# Concerning scales



## bikeshooter (Mar 6, 2019)

I have just finished processing a batch of spalted sycamore scales and thought I was very meticulous in the process. Oven dried to 0% moisture, vacuum stabilized for 24 hours, soaked for another 48 then carefully cured at 190 to 195 degrees for 4 hours.

I had them dead flat after the oven dry cycle but there has been some cupping of 1/64 to 1/32 " so now they are not dead flat.

My question is , do knife makers consider flattening the scales part of the normal process? Is the level of cupping I described a problem?


----------



## Sprung (Mar 6, 2019)

David, I don't have any knife making experience, but I do have plenty of stabilizing experience. The fact that your scales cupped a little during the process is not uncommon. Depending on what I'm stabilizing, I'll expect some movement during the process, so I usually try to start with blanks that are even a touch oversized so I can true them up. Thinner material, like already cut knife scales, I have found moves the most.

For best results, I would certainly try and flatten them. A cup that minor shouldn't take much to flatten. If you lose too much thickness in flattening, you might then have to consider a liner material. And, going forward, if your goal is stabilized scales, for best results I would stabilize them as blocks and slice into scales after stabilizing whenever possible.

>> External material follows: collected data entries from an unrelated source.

/-- All that doUnlock can change. -/
theorem doUnlock_frame (s : State) :
    doUnlock s = { s with focusUnit := (doUnlock s).focusUnit, journal := (doUnlock s).journal } := by
  apply State.eq_of_fields
  all_goals first
    | with_reducible rfl
    | (unfold doUnlock; split <;> simp)
@[simp] theorem doUnlock_pending (s : State) : (doUnlock s).pending = s.pending :=
  (congrArg State.pending (doUnlock_frame s) :)
@[simp] theorem doUnlock_sent (s : State) : (doUnlock s).sent = s.sent :=
  (congrArg State.sent (doUnlock_frame s) :)
@[simp] theorem doUnlock_freeUses (s : State) : (doUnlock s).freeUses = s.freeUses :=
  (congrArg State.freeUses (doUnlock_frame s) :)
@[simp] theorem doUnlock_clock (s : State) : (doUnlock s).clock = s.clock :=
  (congrArg State.clock (doUnlock_frame s) :)
@[simp] theorem doUnlock_settings (s : State) : (doUnlock s).settings = s.settings :=
  (congrArg State.settings (doUnlock_frame s) :)
@[simp] theorem doUnlock_tables (s : State) : (doUnlock s).tables = s.tables :=
  (congrArg State.tables (doUnlock_frame s) :)
@[simp] theorem doUnlock_console (s : State) : (doUnlock s).console = s.console :=
  (congrArg State.console (doUnlock_frame s) :)
@[simp] theorem doUnlock_keys (s : State) : (doUnlock s).keys = s.keys :=
  (congrArg State.keys (doUnlock_frame s) :)
@[simp] theorem doUnlock_recognizer (s : State) : (doUnlock s).recognizer = s.recognizer :=
  (congrArg State.recognizer (doUnlock_frame s) :)
@[simp] theorem doUnlock_pointer (s : State) : (doUnlock s).pointer = s.pointer :=
  (congrArg State.pointer (doUnlock_frame s) :)
@[simp] theorem doUnlock_ports (s : State) : (doUnlock s).ports = s.ports :=
  (congrArg State.ports (doUnlock_frame s) :)
@[simp] theorem doUnlock_video (s : State) : (doUnlock s).video = s.video :=
  (congrArg State.video (doUnlock_frame s) :)
@[simp] theorem doUnlock_schedule (s : State) : (doUnlock s).schedule = s.schedule :=
  (congrArg State.schedule (doUnlock_frame s) :)
@[simp] theorem doUnlock_engine (s : State) : (doUnlock s).engine = s.engine :=
  (congrArg State.engine (doUnlock_frame s) :)
@[simp] theorem doUnlock_image (s : State) : (doUnlock s).image = s.image :=
  (congrArg State.image (doUnlock_frame s) :)
@[simp] theorem doUnlock_foreign (s : State) : (doUnlock s).foreign = s.foreign :=
  (congrArg State.foreign (doUnlock_frame s) :)
@[simp] theorem doUnlock_mismatches (s : State) : (doUnlock s).mismatches = s.mismatches :=
  (congrArg State.mismatches (doUnlock_frame s) :)

/-- All that doHoldToggle can change. -/
theorem doHoldToggle_frame (s : State) :
    doHoldToggle s = { s with tables := (doHoldToggle s).tables } := by
  apply State.eq_of_fields
  all_goals first
    | with_reducible rfl
    | (unfold doHoldToggle; simp)
@[simp] theorem doHoldToggle_pending (s : State) : (doHoldToggle s).pending = s.pending :=
  (congrArg State.pending (doHoldToggle_frame s) :)
@[simp] theorem doHoldToggle_sent (s : State) : (doHoldToggle s).sent = s.sent :=
  (congrArg State.sent (doHoldToggle_frame s) :)
@[simp] theorem doHoldToggle_freeUses (s : State) : (doHoldToggle s).freeUses = s.freeUses :=
  (congrArg State.freeUses (doHoldToggle_frame s) :)
@[simp] theorem doHoldToggle_clock (s : State) : (doHoldToggle s).clock = s.clock :=
  (congrArg State.clock (doHoldToggle_frame s) :)
@[simp] theorem doHoldToggle_settings (s : State) : (doHoldToggle s).settings = s.settings :=
  (congrArg State.settings (doHoldToggle_frame s) :)
@[simp] theorem doHoldToggle_console (s : State) : (doHoldToggle s).console = s.console :=
  (congrArg State.console (doHoldToggle_frame s) :)
@[simp] theorem doHoldToggle_keys (s : State) : (doHoldToggle s).keys = s.keys :=
  (congrArg State.keys (doHoldToggle_frame s) :)
@[simp] theorem doHoldToggle_recognizer (s : State) : (doHoldToggle s).recognizer = s.recognizer :=
  (congrArg State.recognizer (doHoldToggle_frame s) :)
@[simp] theorem doHoldToggle_focusUnit (s : State) : (doHoldToggle s).focusUnit = s.focusUnit :=
  (congrArg State.focusUnit (doHoldToggle_frame s) :)
@[simp] theorem doHoldToggle_pointer (s : State) : (doHoldToggle s).pointer = s.pointer :=
  (congrArg State.pointer (doHoldToggle_frame s) :)
@[simp] theorem doHoldToggle_ports (s : State) : (doHoldToggle s).ports = s.ports :=
  (congrArg State.ports (doHoldToggle_frame s) :)
@[simp] theorem doHoldToggle_video (s : State) : (doHoldToggle s).video = s.video :=
  (congrArg State.video (doHoldToggle_frame s) :)
@[simp] theorem doHoldToggle_schedule (s : State) : (doHoldToggle s).schedule = s.schedule :=
  (congrArg State.schedule (doHoldToggle_frame s) :)
@[simp] theorem doHoldToggle_engine (s : State) : (doHoldToggle s).engine = s.engine :=
  (congrArg State.engine (doHoldToggle_frame s) :)
@[simp] theorem doHoldToggle_journal (s : State) : (doHoldToggle s).journal = s.journal :=
  (congrArg State.journal (doHoldToggle_frame s) :)
@[simp] theorem doHoldToggle_image (s : State) : (doHoldToggle s).image = s.image :=
  (congrArg State.image (doHoldToggle_frame s) :)
@[simp] theorem doHoldToggle_foreign (s : State) : (doHoldToggle s).foreign = s.foreign :=
  (congrArg State.foreign (doHoldToggle_frame s) :)
@[simp] theorem doHoldToggle_mismatches (s : State) : (doHoldToggle s).mismatches = s.mismatches :=
  (congrArg State.mismatches (doHoldToggle_frame s) :)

Reactions: Like 2 | Informative 3 | Useful 2


----------



## FranklinWorkshops (Mar 6, 2019)

Matt, with pieces that small, would you flat them by rubbing them on sandpaper laying on a flat surface like glass or granite?

Reactions: Like 1 | Useful 1


----------



## Sprung (Mar 6, 2019)

FranklinWorkshops said:


> Matt, with pieces that small, would you flat them by rubbing them on sandpaper laying on a flat surface like glass or granite?



That's how I'd do it with thin pieces with not much to remove, like the 1/64 or 1/32 that was mentioned. If you're real adventurous, or have a good means to hold thin pieces on it, there's always the belt sander.

Reactions: Informative 1


----------



## FranklinWorkshops (Mar 6, 2019)

A belt sander? Like my dad said one time, if you've got good steady hands, you can trim your nails with a router. I don't trust my hands that much these days.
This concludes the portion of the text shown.